Human-Computable Passwords Jeremiah Blocki Manuel Blum Anupam Datta Santosh Vempala.

CS 255: Database System Principles slides: Variable length data and record By:- Arunesh Joshi( 107) Id:-006538558 Cs257_107_ch13_13.7.

SEVERAL COMPLEX VARIABLES - Jagiellonian Universitygamma.im.uj.edu.pl/~blocki/publ/ln/scv-poznan.pdf · In Sections 1-4 we present basic results on subharmonic and plurisubharmonic

Audit Games Jeremiah Blocki, Nicolas Christin, Anupam Datta, Ariel D. Procaccia, Arunesh Sinha 1 Carnegie Mellon University.

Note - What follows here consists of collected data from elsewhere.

/-- tanh v of a number |v| < 9. -/
def tanhOf (v : Dy) : Dy :=
  if v.lt ⟨1, -1⟩ && v.neg.lt ⟨1, -1⟩ then
    let w := fxMul (fxOf v) (fxOf v)
    v.mul ⟨min (fxOne - 1) (fxSeries 2 w 30 1 fxOne * fxOne / fxSeries 2 w 30 0 fxOne), -220⟩
  else
    let a : Dy := ⟨v.m.natAbs, v.e⟩
    let r : Int := fxOne - 2 * fxOne * fxOne / ((expOf (a.scale 1)).at (-220) + fxOne)
    ⟨if v.m < 0 then -r else r, -220⟩

/-- 1 / (1 + e^-v): t / (1 + t), or 1 less that, with t = e^-|v|. -/
def sigmoidOf (v : Dy) : Dy :=
  let t := expOf ⟨-v.m.natAbs, v.e⟩
  let k := 2 ^ (-t.e).toNat
  let q : Dy := ⟨t.m * k / (k + t.m), t.e⟩
  if v.m ≤ 0 then q else (⟨1, 0⟩ : Dy).sub q

/-- Special function `fn` of an f32 pattern: its special results (R134), and else a free value within the bound of R133 (log 5). -/
def sfu (fn x : Nat) : Nat :=
  let f := fmtF32
  let y := (Config.sfu fn (BitVec.ofNat 32 x)).toNat
  let neg := f.sign x
  let v := f.val x
  if f.isNaN x then f.quiet x
  else match fn with
    | 0 => -- EXP2: 2^x is beyond the f32 range from 128 up
      if f.isInf x then (if neg then 0 else f.inf false)
      else if !neg && 0x43000000 ≤ x then f.inf false
      else
        let t := if v.lt ⟨-256, 0⟩ then -256 * fxOne else fxOf v
        let r := expDy (fxMul (t % fxOne) fxLn2) (t / fxOne)
        withinUlp (if r.lt ⟨1, -126⟩ then 2 else 1) r y
    | 1 => -- EXP: e^x is beyond the f32 range from 0x42B17218 up
      if f.isInf x then (if neg then 0 else f.inf false)
      else if !neg && 0x42B17218 ≤ x then f.inf false else withinUlp 2 (expOf v) y
    | 2 | 3 => -- LOG2, LN
      if f.isZero x then f.inf true else if neg then f.nan else if f.isInf x then f.inf false
      else
        let l := fxLn v
        let r : Dy := ⟨if fn == 2 then l * fxOne / fxLn2 else l, -220⟩
        if 0x3F000000 ≤ x && x < 0x40000000 then within 1 ⟨1, -22⟩ r y else withinUlp (if fn == 2 then 1 else 2) r y
    | 4 => -- RCP
      if f.isZero x then f.inf neg else if f.isInf x then f.zero neg
      else withinUlp 1 ⟨2 ^ 200 / v.m, -200 - v.e⟩ y
    | 5 => -- RSQRT
      if f.isZero x then f.inf neg else if neg then f.nan else if f.isInf x then 0
      else
        let q := sqrtDy v 80
        let d := divDy ⟨1, 0⟩ ⟨q.1, q.2⟩ 80
        withinUlp 1 ⟨d.1, d.2⟩ y
    | 6 | 7 => -- SIN, COS
      if f.isInf x then f.nan else if fn == 6 && f.isZero x then x
      else if 0x47800000 < f.mag x then clampFree (f32One true) (f32One false) y
      else within 1 ⟨1, if f.mag x ≤ 0x40490FDA then -22 else -20⟩ (circOf (fn == 7) v) y
    | 8 => -- TANH
      if f.isZero x then x else if 0x41100000 ≤ f.mag x then f32One neg
      else withinUlp (if f.mag x < 0x3F000000 then 2 else 1) (tanhOf v) y
    | 9 => -- SIGMOID
      if f.isInf x then (if neg then 0 else f32One false)
      else
        let r := sigmoidOf v
        if r.lt ⟨1, -126⟩ then within 1 ⟨1, -149⟩ r y else withinUlp 2 r y
    | _ => -- ERF
      if f.isZero x then x else if 0x40800000 ≤ f.mag x then f32One neg
      else
        let w := fxMul (fxOf v) (fxOf v)
        let r := v.mul ⟨fxMul fxErf (fxErfSum w 110 0 fxOne), -220⟩
        if f.mag x < 0x3F800000 then within 1 ⟨1, -22⟩ r y else withinUlp 2 r y

end Sys2Proof.Machine
end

The Complex Monge–Ampere Equation` in Kahler Geometry¨gamma.im.uj.edu.pl/~blocki/publ/ln/cetr.pdf · The Complex Monge–Ampere Equation` in Kahler Geometry¨ Zbigniew Błocki

Probing in 802.11 using Neighbor Graphs Minho Shin, Arunesh Mishra, William Arbaugh University of Maryland.

CS 580: Algorithm Design and Analysis › homes › jblocki › courses › ... · CS 580: Algorithm Design and Analysis Jeremiah Blocki Purdue University ... of finding the greatest

CS 255: Database System Principles slides: B-trees By:- Arunesh Joshi Id:-006538558.

CS 255: Database System Principles slides: From Parse Trees to Logical Query Plans By:- Arunesh Joshi Id:-006538558.